Characteristics or biomarkers | Cases | Controls | P† |
---|---|---|---|
Number of subjects | 197 | 197 | |
Mean age (SD), years | 60.8 (6.2) | 60.8 (6.2) | 1.000 |
Sex, % | |||
Men | 83.8 | 83.3 | 0.892 |
Women | 16.2% | 16.7% | |
Mean body mass index (SD), kg/m2 | 21.8 (2.8) | 22.3 (2.7) | 0.069 |
Level of education, % | |||
No formal education | 28.9 | 25.4 | 0.431 |
Primary (1–6 years) | 56.4 | 55.3 | |
Secondary and above | 14.7 | 19.3 | |
Mean no. of cigarettes/day (SD) | 18.3 (10.6) | 15.2 (10.1) | 0.003 |
Mean no. of years of smoking (SD) | 39.3 (9.3) | 37.2 (11.3) | 0.0497 |
Mean no. of pack-years of cigarettes (SD) | 37.2 (22.5) | 30.1 (21.5) | 0.002 |
Alcohol drinking, % | |||
Nondrinkers | 62.4 | 72.1 | 0.041 |
Regular drinkers | 37.6 | 27.9 | |
Mean no. of drinks/day (SD)a | 1.4 (1.9) | 1.1 (1.6) | 0.458 |
Urinary biomarkersb | Geometric mean (95% CI) | ||
Total nicotine (nmol/mg Cr) | 9.70 (8.34–11.28) | 7.70 (6.62–8.94) | 0.033 |
Total cotinine (nmol/mg Cr) | 14.00 (12.50–15.68) | 10.64 (9.50–11.90) | <0.001 |
Total 3HC (nmol/mg Cr) | 14.28 (12.20–16.72) | 9.00 (7.68–10.52) | <0.001 |
TNE (nmol/mg Cr)c | 42.68 (38.26–47.60) | 31.24 (28.00–34.84) | <0.001 |
Total NNAL (pmol/mg Cr)d | 1.08 (0.96–1.22) | 0.90 (0.80–1.02) | 0.0498 |
Free NNAL (pmol/mg Cr)d | 0.40 (0.34–0.46) | 0.32 (0.28–0.36) | 0.007 |
NNAL-Glucs (pmol/mg Cr)d | 0.66 (0.58–0.76) | 0.56 (0.48–0.62 | 0.052 |
NNAL-N-Gluc (pmol/mg Cr)d | 0.14 (0.12–0.18) | 0.12 (0.10–0.14) | 0.061 |
NNAL-O-Gluc (pmol/mg Cr)d | 0.50 (0.42–0.56) | 0.42 (0.38–0.48) | 0.151 |
NNAL-Glucs:TNE ratio (pmol/µmol)d | 15.50 (13.92–17.28) | 17.42 (15.64–19.42) | 0.133 |
NNAL-Glucs:free NNAL ratiod | 1.68 (1.54–1.84) | 1.74 (1.60–1.90) | 0.558 |
NMR | 1.02 (0.92–1.14) | 0.84 (0.76–0.94) | 0.016 |
Cr, creatinine; 3HC, trans-3′-hydroxycotinine; NMR, nicotine metabolite ratio; NNAL, 4-(methylnitrosamino)-1-(3-pyridyl)-1-butanol; NNAL-Glucs, NNAL glucuronides; NNAL-N-Gluc, NNAL N-glucuronide; NNAL-O-Gluc; NNAL O-glucuronide; SD, standard deviation; TNE, total nicotine equivalents.

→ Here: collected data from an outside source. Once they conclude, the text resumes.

-- ==== Sys2Proof/Laws/MovesCore.lean ====
section
/-! SUPPORT. What each operation may change: the shared operations, engine programs, counters, waits, the line code and the ash record. One lemma for each, of the form of Laws/Moves.lean. -/
set_option linter.unusedVariables false
set_option linter.unusedTactic false
set_option linter.unreachableTactic false
set_option linter.tactic.unusedName false
namespace Sys2Proof.Laws
open Sys2Proof.Machine

theorem regSet_moves (s k v) : Moves 0x8 s (regSet s k v) := by
  unfold regSet
  repeat' first
    | with_reducible exact Moves.refl _ _
    | refine Moves.upd rfl (fun h => by cases h; constructor <;> first | assumption | (try dsimp only; first | exact mapSet_wf _ _ _ _ (by assumption) | exact mapMod_wf _ _ _ _ (by assumption) | exact mapDrop_wf _ _ _ (by assumption) | exact mapFilter_wf _ _ _ (by assumption) | exact pokeBytes_wf _ _ _ (by assumption) | exact foldl_wf _ _ (fun _ _ h => mapSet_wf _ _ _ _ h) _ (by assumption) | exact foldl_wf _ _ (fun _ _ h => mapMod_wf _ _ _ _ h) _ (by assumption) | exact rfl)) ?_

theorem wrF_moves (s b f inst i v) : Moves 0x8 s (wrF s b f inst i v) := by
  unfold wrF
  repeat' first
    | with_reducible exact Moves.refl _ _
    | (with_reducible apply Moves.next ?hm (regSet_moves ..) ?_; (case hm => decide))

theorem setF_moves (s f inst v) : Moves 0x8 s (setF s f inst v) := by
  unfold setF
  repeat' first
    | with_reducible exact Moves.refl _ _
    | (with_reducible apply Moves.next ?hm (wrF_moves ..) ?_; (case hm => decide))

theorem setFi_moves (s f inst i v) : Moves 0x8 s (setFi s f inst i v) := by
  unfold setFi
  repeat' first
    | with_reducible exact Moves.refl _ _
    | (with_reducible apply Moves.next ?hm (wrF_moves ..) ?_; (case hm => decide))

theorem addF_moves (s f inst n) : Moves 0x8 s (addF s f inst n) := by
  unfold addF
  repeat' first
    | with_reducible exact Moves.refl _ _
    | (with_reducible apply Moves.next ?hm (setF_moves ..) ?_; (case hm => decide))

theorem addStat_moves (s f inst n) : Moves 0x8 s (addStat s f inst n) := by
  unfold addStat
  repeat' first
    | with_reducible exact Moves.refl _ _
    | (with_reducible apply Moves.next ?hm (setF_moves ..) ?_; (case hm => decide))

theorem setEng_moves (s e x) : Moves 0x40 s (setEng s e x) := by
  unfold setEng
  repeat' first
    | with_reducible exact Moves.refl _ _
    | refine Moves.upd rfl (fun h => by cases h; constructor <;> first | assumption | (try dsimp only; first | exact mapSet_wf _ _ _ _ (by assumption) | exact mapMod_wf _ _ _ _ (by assumption) | exact mapDrop_wf _ _ _ (by assumption) | exact mapFilter_wf _ _ _ (by assumption) | exact pokeBytes_wf _ _ _ (by assumption) | exact foldl_wf _ _ (fun _ _ h => mapSet_wf _ _ _ _ h) _ (by assumption) | exact foldl_wf _ _ (fun _ _ h => mapMod_wf _ _ _ _ h) _ (by assumption) | exact rfl)) ?_

theorem modEng_moves (s e f) : Moves 0x40 s (modEng s e f) := by
  unfold modEng
  repeat' first
    | with_reducible exact Moves.refl _ _
    | (with_reducible apply Moves.next ?hm (setEng_moves ..) ?_; (case hm => decide))

theorem setP_moves (s e f v) : Moves 0x8 s (setP s e f v) := by
  unfold setP
  repeat' first
    | with_reducible exact Moves.refl _ _
    | (with_reducible apply Moves.next ?hm (wrF_moves ..) ?_; (case hm => decide))

theorem setG_moves (s e n v) : Moves 0x8 s (setG s e n v) := by
  unfold setG
  repeat' first
    | with_reducible exact Moves.refl _ _
    | (with_reducible apply Moves.next ?hm (regSet_moves ..) ?_; (case hm => decide))

theorem setTile_moves (s p t') : Moves 0x80 s (setTile s p t') := by
  unfold setTile
  repeat' first
    | with_reducible exact Moves.refl _ _
    | refine Moves.upd rfl (fun h => by cases h; constructor <;> first | assumption | (try dsimp only; first | exact mapSet_wf _ _ _ _ (by assumption) | exact mapMod_wf _ _ _ _ (by assumption) | exact mapDrop_wf _ _ _ (by assumption) | exact mapFilter_wf _ _ _ (by assumption) | exact pokeBytes_wf _ _ _ (by assumption) | exact foldl_wf _ _ (fun _ _ h => mapSet_wf _ _ _ _ h) _ (by assumption) | exact foldl_wf _ _ (fun _ _ h => mapMod_wf _ _ _ _ h) _ (by assumption) | exact rfl)) ?_

theorem modTile_moves (s p f) : Moves 0x80 s (modTile s p f) := by
  unfold modTile
  repeat' first
    | with_reducible exact Moves.refl _ _
    | (with_reducible apply Moves.next ?hm (setTile_moves ..) ?_; (case hm => decide))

aAmong regular alcohol drinkers only.
bAll urinary biomarkers and their ratios were presented as geometric means (95% confidence intervals).
cThe sum of total nicotine, total cotinine and total 3HC.
dVarious number of subjects excluded due to missing data on following analysis: 9 (3 cases and 6 controls) for total NNAL; 4 (all controls) for free NNAL; 13 (7 cases and 6 controls) for NNAL-Glucs; 16 (10 cases and 6 controls) for NNAL-N-Gluc; and 23 (11 cases and 12 controls) for NNAL-O-Gluc.
†Two-sided Ps were based on t test for continuous variables or chi-square test for categorical variables.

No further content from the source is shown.